───── DATA FOR PROCESSING ─────
-- ==== Sys2Proof/Laws/Table.lean ====
section
/-! SUPPORT. Laws of the sparse tables, of memory bytes and of the Lexicon's store: a read after a write, and that every
operation keeps the canonical form. -/

namespace Sys2Proof.Machine

/-! ### Tables -/

theorem AMap.get?_set_self {α : Type} (m : AMap α) (q : Nat) (x : α) : (m.set q x).get? q = some x := by
  induction m with
  | nil => simp [AMap.set, AMap.get?]
  | cons kv m ih =>
    obtain ⟨k, v⟩ := kv
    simp only [AMap.set]
    split
    · simp [AMap.get?]
    · split
      · simp [AMap.get?]
      · rename_i h _; simp [AMap.get?, h, ih]

theorem AMap.get?_set_ne {α : Type} (m : AMap α) (q p : Nat) (x : α) (h : q ≠ p) : (m.set q x).get? p = m.get? p := by
  induction m with
  | nil => simp [AMap.set, AMap.get?, h]
  | cons kv m ih =>
    obtain ⟨k, v⟩ := kv
    simp only [AMap.set]
    split
    · rename_i hk; subst hk; simp [AMap.get?, h]
    · split
      · simp [AMap.get?, h]
      · simp [AMap.get?, ih]

theorem AMap.get?_del_self {α : Type} (m : AMap α) (q : Nat) : (m.del q).get? q = none := by
  induction m with
  | nil => simp [AMap.del, AMap.get?]
  | cons kv m ih =>
    obtain ⟨k, v⟩ := kv
    simp only [AMap.del]
    split
    · exact ih
    · rename_i h; simp [AMap.get?, h, ih]

theorem AMap.get?_del_ne {α : Type} (m : AMap α) (q p : Nat) (h : q ≠ p) : (m.del q).get? p = m.get? p := by
  induction m with
  | nil => simp [AMap.del, AMap.get?]
  | cons kv m ih =>
    obtain ⟨k, v⟩ := kv
    simp only [AMap.del]
    split
    · rename_i hk; subst hk; simp [AMap.get?, h, ih]
    · simp [AMap.get?, ih]

/-- A value put is read back. -/
@[simp] theorem AMap.getD_put_self {α : Type} [DecidableEq α] (m : AMap α) (q : Nat) (x d : α) :
    (m.put q x d).getD q d = x := by
  unfold AMap.put AMap.getD
  split
  · rename_i h; simp [AMap.get?_del_self, h]
  · simp [AMap.get?_set_self]

/-- Every other key reads as before. -/
theorem AMap.getD_put_ne {α : Type} [DecidableEq α] (m : AMap α) (q p : Nat) (x d e : α) (h : q ≠ p) :
    (m.put q x d).getD p e = m.getD p e := by
  unfold AMap.put AMap.getD
  split
  · rw [AMap.get?_del_ne _ _ _ h]
  · rw [AMap.get?_set_ne _ _ _ _ h]

/-! ### The canonical form -/

theorem AMap.rising_mono {α : Type} (m : AMap α) (a b : Nat) (h : a ≤ b) (hm : m.risingFrom b = true) : m.risingFrom a = true := by
  cases m with
  | nil => rfl
  | cons kv m =>
    obtain ⟨k, v⟩ := kv
    simp only [AMap.risingFrom, Bool.and_eq_true, decide_eq_true_eq] at hm ⊢
    exact ⟨Nat.le_trans h hm.1, hm.2⟩

theorem AMap.rising_set {α : Type} (m : AMap α) (lo q : Nat) (x : α) (hq : lo ≤ q) (hm : m.risingFrom lo = true) :
    (m.set q x).risingFrom lo = true := by
  induction m generalizing lo with
  | nil => simp [AMap.set, AMap.risingFrom, hq]
  | cons kv m ih =>
    obtain ⟨k, v⟩ := kv
    simp only [AMap.risingFrom, Bool.and_eq_true, decide_eq_true_eq] at hm
    simp only [AMap.set]
    split
    · rename_i h; subst h; simp [AMap.risingFrom, hm.1, hm.2]
    · split
      · rename_i h; simp only [AMap.risingFrom, Bool.and_eq_true, decide_eq_true_eq]; exact ⟨hq, h, hm.2⟩
      · rename_i h1 h2
        simp only [AMap.risingFrom, Bool.and_eq_true, decide_eq_true_eq]
        exact ⟨hm.1, ih (k + 1) (by omega) hm.2⟩

theorem AMap.rising_del {α : Type} (m : AMap α) (lo q : Nat) (hm : m.risingFrom lo = true) : (m.del q).risingFrom lo = true := by
  induction m generalizing lo with
  | nil => rfl
  | cons kv m ih =>
    obtain ⟨k, v⟩ := kv
    simp only [AMap.risingFrom, Bool.and_eq_true, decide_eq_true_eq] at hm
    simp only [AMap.del]
    split
    · exact AMap.rising_mono _ lo (k + 1) (by omega) (ih (k + 1) hm.2)
    · simp only [AMap.risingFrom, Bool.and_eq_true, decide_eq_true_eq]; exact ⟨hm.1, ih (k + 1) hm.2⟩

theorem AMap.rising_filter {α : Type} (m : AMap α) (p : Nat × α → Bool) (lo : Nat) (hm : m.risingFrom lo = true) :
    AMap.risingFrom lo (m.filter p) = true := by
  induction m generalizing lo with
  | nil => rfl
  | cons kv m ih =>
    obtain ⟨k, v⟩ := kv
    simp only [AMap.risingFrom, Bool.and_eq_true, decide_eq_true_eq] at hm
    simp only [List.filter]
    split
    · simp only [AMap.risingFrom, Bool.and_eq_true, decide_eq_true_eq]; exact ⟨hm.1, ih (k + 1) hm.2⟩
    · exact AMap.rising_mono _ lo (k + 1) (by omega) (ih (k + 1) hm.2)

theorem AMap.mem_set {α : Type} (m : AMap α) (q : Nat) (x : α) (c : Nat × α) (h : c ∈ m.set q x) : c = (q, x) ∨ c ∈ m := by
  induction m with
  | nil => simp [AMap.set] at h; exact .inl h
  | cons kv m ih =>
    obtain ⟨k, v⟩ := kv
    simp only [AMap.set] at h
    split at h
    · rcases List.mem_cons.mp h with h | h
      · exact .inl h
      · exact .inr (List.mem_cons_of_mem _ h)
    · split at h
      · rcases List.mem_cons.mp h with h | h
        · exact .inl h
        · exact .inr h
      · rcases List.mem_cons.mp h with h | h
        · exact .inr (h ▸ List.mem_cons_self)
        · rcases ih h with h | h
          · exact .inl h
          · exact .inr (List.mem_cons_of_mem _ h)

theorem AMap.mem_del {α : Type} (m : AMap α) (q : Nat) (c : Nat × α) (h : c ∈ m.del q) : c ∈ m := by
  induction m with
  | nil => simp [AMap.del] at h
  | cons kv m ih =>
    obtain ⟨k, v⟩ := kv
    simp only [AMap.del] at h
    split at h
    · exact List.mem_cons_of_mem _ (ih h)
    · rcases List.mem_cons.mp h with h | h
      · exact h ▸ List.mem_cons_self
      · exact List.mem_cons_of_mem _ (ih h)

/-! ### Memory bytes -/

/-- What `Memory.wf` says. -/
theorem Memory.wf_iff (m : List Host.Cell) :
    Memory.wf m = true ↔ AMap.risingFrom 0 m = true ∧ ∀ c ∈ m, c.2 ≠ memZero := by
  simp [Memory.wf]

@[simp] theorem memRd_memWr_self (m : List Host.Cell) (a : Nat) (b : Byte) : memRd (memWr m a b) a = b := by
  simp [memRd, memWr]

theorem memRd_memWr_ne (m : List Host.Cell) (a x : Nat) (b : Byte) (h : a ≠ x) : memRd (memWr m a b) x = memRd m x := by
  simp [memRd, memWr, AMap.getD_put_ne _ _ _ _ _ _ h]

/-- A byte outside the bytes written reads as before. -/
theorem memRd_memWrs_out (m : List Host.Cell) (a x : Nat) (bs : Bytes) (h : x < a ∨ a + bs.length ≤ x) :
    memRd (memWrs m a bs) x = memRd m x := by
  induction bs generalizing m a with
  | nil => rfl
  | cons b bs ih =>
    simp only [List.length_cons] at h
    rw [memWrs, ih _ _ (by omega), memRd_memWr_ne _ _ _ _ (by omega)]

/-- A byte inside reads as written. -/
theorem memRd_memWrs_in (m : List Host.Cell) (a i : Nat) (bs : Bytes) (h : i < bs.length) :
    memRd (memWrs m a bs) (a + i) = bs.getD i 0 := by
  induction bs generalizing m a i with
  | nil => simp at h
  | cons b bs ih =>
    cases i with
    | zero => rw [memWrs, memRd_memWrs_out _ _ _ _ (by omega)]; simp
    | succ i =>
      have h' : i < bs.length := by simpa using h
      have := ih (memWr m a b) (a + 1) i h'
      rw [memWrs]
      rw [show a + (i + 1) = a + 1 + i by omega, this]
      simp

theorem memWr_wf (m : List Host.Cell) (a : Nat) (b : Byte) (h : Memory.wf m = true) : Memory.wf (memWr m a b) = true := by
  rw [Memory.wf_iff] at h ⊢
  unfold memWr AMap.put
  split
  · exact ⟨AMap.rising_del _ _ _ h.1, fun c hc => h.2 c (AMap.mem_del _ _ _ hc)⟩
  · rename_i hb
    refine ⟨AMap.rising_set _ _ _ _ (Nat.zero_le _) h.1, fun c hc => ?_⟩
    rcases AMap.mem_set _ _ _ _ hc with hc | hc
    · subst hc; exact hb
    · exact h.2 c hc

theorem memWrs_wf (m : List Host.Cell) (a : Nat) (bs : Bytes) (h : Memory.wf m = true) : Memory.wf (memWrs m a bs) = true := by
  induction bs generalizing m a with
  | nil => exact h
  | cons b bs ih => exact ih _ _ (memWr_wf _ _ _ h)

theorem memZeroRange_wf (m : List Host.Cell) (lo hi : Nat) (h : Memory.wf m = true) :
    Memory.wf (memZeroRange m lo hi) = true := by
  rw [Memory.wf_iff] at h ⊢
  exact ⟨AMap.rising_filter _ _ _ h.1, fun c hc => h.2 c (List.mem_filter.mp hc).1⟩

theorem AMap.get?_filter_out {α : Type} (m : AMap α) (p : Nat × α → Bool) (a : Nat) (h : ∀ v, p (a, v) = true) :
    AMap.get? (m.filter p) a = m.get? a := by
  induction m with
  | nil => rfl
  | cons kv m ih =>
    obtain ⟨k, v⟩ := kv
    by_cases hk : k = a
    · subst hk; simp [List.filter, h v, AMap.get?]
    · simp only [List.filter]
      split
      · simp [AMap.get?, hk, ih]
      · simp [AMap.get?, hk, ih]

theorem AMap.get?_filter_in {α : Type} (m : AMap α) (p : Nat × α → Bool) (a : Nat) (h : ∀ v, p (a, v) = false) :
    AMap.get? (m.filter p) a = none := by
  induction m with
  | nil => rfl
  | cons kv m ih =>
    obtain ⟨k, v⟩ := kv
    by_cases hk : k = a
    · subst hk; simp [List.filter, h v, ih]
    · simp only [List.filter]
      split
      · simp [AMap.get?, hk, ih]
      · exact ih

/-- Inside the range every byte reads 0. -/
theorem memRd_memZeroRange_in (m : List Host.Cell) (lo hi a : Nat) (h : lo ≤ a ∧ a < hi) :
    memRd (memZeroRange m lo hi) a = memZero := by
  unfold memRd memZeroRange AMap.getD
  rw [AMap.get?_filter_in _ _ _ (fun v => by simp; omega)]; rfl

/-- Outside it every byte reads as before. -/
theorem memRd_memZeroRange_out (m : List Host.Cell) (lo hi a : Nat) (h : a < lo ∨ hi ≤ a) :
    memRd (memZeroRange m lo hi) a = memRd m a := by
  unfold memRd memZeroRange AMap.getD
  rw [AMap.get?_filter_out _ _ _ (fun v => by simp; omega)]

/-! ### The Lexicon's store -/

/-- An element written reads as the value, cut to its width. -/
@[simp] theorem Sw.rd_wr_self (s : Sw) (r : Reg) (el v : Nat) : (s.wr r el v).rd r el = v % 256 ^ r.width := by
  simp [Sw.rd, Sw.wr]

/-- Every other element reads as before. -/
theorem Sw.rd_wr_ne (s : Sw) (r q : Reg) (el k v : Nat) (h : r.key el ≠ q.key k) : (s.wr r el v).rd q k = s.rd q k := by
  simp [Sw.rd, Sw.wr, AMap.getD_put_ne _ _ _ _ _ _ h]

end Sys2Proof.Machine
end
─────
> **EXERCISE GOAL**
What is the number of lines in the data that include "have"? Respond with that number and no other text.

> **REPLY**
2